Sebastian Saavedra, a talented 19-year-old driver from Colombia, will attempt to compete in both races at Indy -- the Firestone Freedom 100 Firestone Indy Lights race on May 28 and the 500 on May 30. If successful, he would join Jeff Simmons in '08 and Canada's Marty Roth, who ran both in '04 and '05.

It's kind of hard to consider a former Indy 500 winner a "darkhorse," but that is the role Dan Wheldon is in as he returns for his eighth Indy 500. Wheldon was the winner of the '05 Indy 500 but probably never got the credit he deserved because of a rookie named Danica Patrick finishing fourth. Wheldon has four top-five finishes, including second place last year.

Also, Vitor Meira returns to Indy after suffering a broken back in last year's race. He has finished second twice -- for Rahal Letterman Racing in '05 and Panther Racing in '08.

Take a look back to Johnny Rutherford's Indianapolis 500 win in '80 and the list of drivers is startling, as 32 of the 33 drivers in the lineup were from the United States. This year, only 10 drivers entered are from the U.S. and a few of those may not be in the starting lineup.

The Indy 500 remains the world's biggest race, but for it to truly regain its stature in America, it needs more drivers from the U.S. so that the fans from Bloomington Speedway and Kokomo Speedway have somebody they can relate to.
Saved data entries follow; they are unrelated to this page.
/-- A command whose owner leaves the records, whatever its parameters. -/
theorem State.refs_withParams {α : Type} {s t : State} {params : Option α} {act : α → Judged} {out : List Word}
    (h : withParams params act = .taken t out) (ha : ∀ x u ws, act x = .taken u ws → u.refs = s.refs) :
    t.refs = s.refs := by
  obtain ⟨x, _, hx⟩ := (withParams_eq_taken_iff _ _ _ _).mp h
  exact ha x t out hx

theorem State.refs_endTransaction {s : State} {mp : Mp} {len : Nat} {data : Transaction → List Byte} {fits : Bool}
    {act : Transaction → State → State} (h : ∀ (x : Transaction) (t : State), (act x t).refs = t.refs) :
    (s.endTransaction mp len data fits act).refs = s.refs :=
  State.endTransaction_induct (P := fun t => t.refs = s.refs) rfl (fun _ _ ht => ht) fun x t ht => (h x t).trans ht

theorem State.refs_unlessHeld {s : State} {f : State → State} (h : (f s).refs = s.refs) : (s.unlessHeld f).refs = s.refs :=
  State.unlessHeld_induct (P := fun t => t.refs = s.refs) rfl h

/-! ### The timescale unit and the engine -/

theorem refs_slewCompletionState (s : State) : (slewCompletionState s).refs = s.refs := by
  refine State.refs_unlessHeld ?_
  split
  · rfl
  · split <;> rfl

theorem refs_insertedSecondStartState (s : State) : (insertedSecondStartState s).refs = s.refs := by
  refine State.refs_unlessHeld ?_
  split
  · rfl
  · split <;> rfl

theorem refs_leapInstantState (s : State) : (leapInstantState s).refs = s.refs := by
  refine State.refs_unlessHeld ?_
  split
  · rfl
  · split
    · split <;> rfl
    · split <;> rfl

theorem refs_setTimeState (mp : Mp) (s : State) : (setTimeState mp s).refs = s.refs := by
  refine State.refs_takeCommand fun ws t out h => ?_
  unfold setTimeAct at h
  split at h
  · refine State.refs_withParams h fun x u ws hx => ?_
    cases hx
    simp
  · cases h

theorem refs_stepByState (mp : Mp) (s : State) : (stepByState mp s).refs = s.refs := by
  refine State.refs_takeCommand fun ws t out h => ?_
  unfold stepByAct at h
  split at h
  · refine State.refs_withParams h fun x u ws hx => ?_
    cases hx
    simp
  · cases h

theorem refs_slewByState (mp : Mp) (s : State) : (slewByState mp s).refs = s.refs := by
  refine State.refs_takeCommand fun ws t out h => ?_
  unfold slewByAct at h
  split at h
  · refine State.refs_withParams h fun x u ws hx => ?_
    unfold State.slewOrBusy at hx
    split at hx <;> cases hx
    simp
  · cases h

theorem refs_setLeapState (mp : Mp) (s : State) : (setLeapState mp s).refs = s.refs := by
  refine State.refs_takeCommand fun ws t out h => ?_
  unfold setLeapAct at h
  split at h
  · cases h
  · refine State.refs_withParams h fun x u ws hx => ?_
    dsimp only at hx
    split at hx <;> cases hx
    rfl

theorem refs_clearLeapState (mp : Mp) (s : State) : (clearLeapState mp s).refs = s.refs := by
  refine State.refs_takeCommand fun ws t out h => ?_
  unfold clearLeapAct at h
  split_ifs at h
  cases h
  rfl

theorem refs_setUtcOffsetState (mp : Mp) (s : State) : (setUtcOffsetState mp s).refs = s.refs := by
  refine State.refs_takeCommand fun ws t out h => ?_
  unfold setUtcOffsetAct at h
  dsimp only at h
  split_ifs at h
  cases h
  simp

theorem refs_setLocalOffsetState (mp : Mp) (s : State) : (setLocalOffsetState mp s).refs = s.refs := by
  refine State.refs_takeCommand fun ws t out h => State.refs_withParams h fun x u ws hx => ?_
  cases hx
  rfl

theorem refs_gradeGrowthCrossingState (s : State) : (gradeGrowthCrossingState s).refs = s.refs := by
  refine State.refs_unlessHeld ?_
  split <;> rfl

theorem refs_setEngineState (mp : Mp) (s : State) : (setEngineState mp s).refs = s.refs := by
  refine State.refs_takeCommand fun ws t out h => State.refs_withParams h fun x u ws hx => ?_
  cases hx
  simp

theorem refs_pinState (mp : Mp) (s : State) : (pinState mp s).refs = s.refs := by
  refine State.refs_takeCommand fun ws t out h => ?_
  cases h
  simp

theorem refs_unpinState (mp : Mp) (s : State) : (unpinState mp s).refs = s.refs := by
  refine State.refs_takeCommand fun ws t out h => ?_
  unfold unpinAct at h
  split at h <;> cases h
  simp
For the first time since the day preceding him being named president of the Indianapolis Motor Speedway in '90, George returns without a management position at the track. He remains a shareholder in the Indianapolis Motor Speedway Corporation but he resigned his position on the IMS Board of Directors at the end of last year. George has been in self-imposed exile ever since but returns as a car owner for his stepson, Ed Carpenter, at Vision Racing in a joint arrangement with Panther Racing.

George was ousted from power by his three sisters and mother, who make up the board of directors, just two days after last year's Indy 500. His return proves there is no drama like family drama.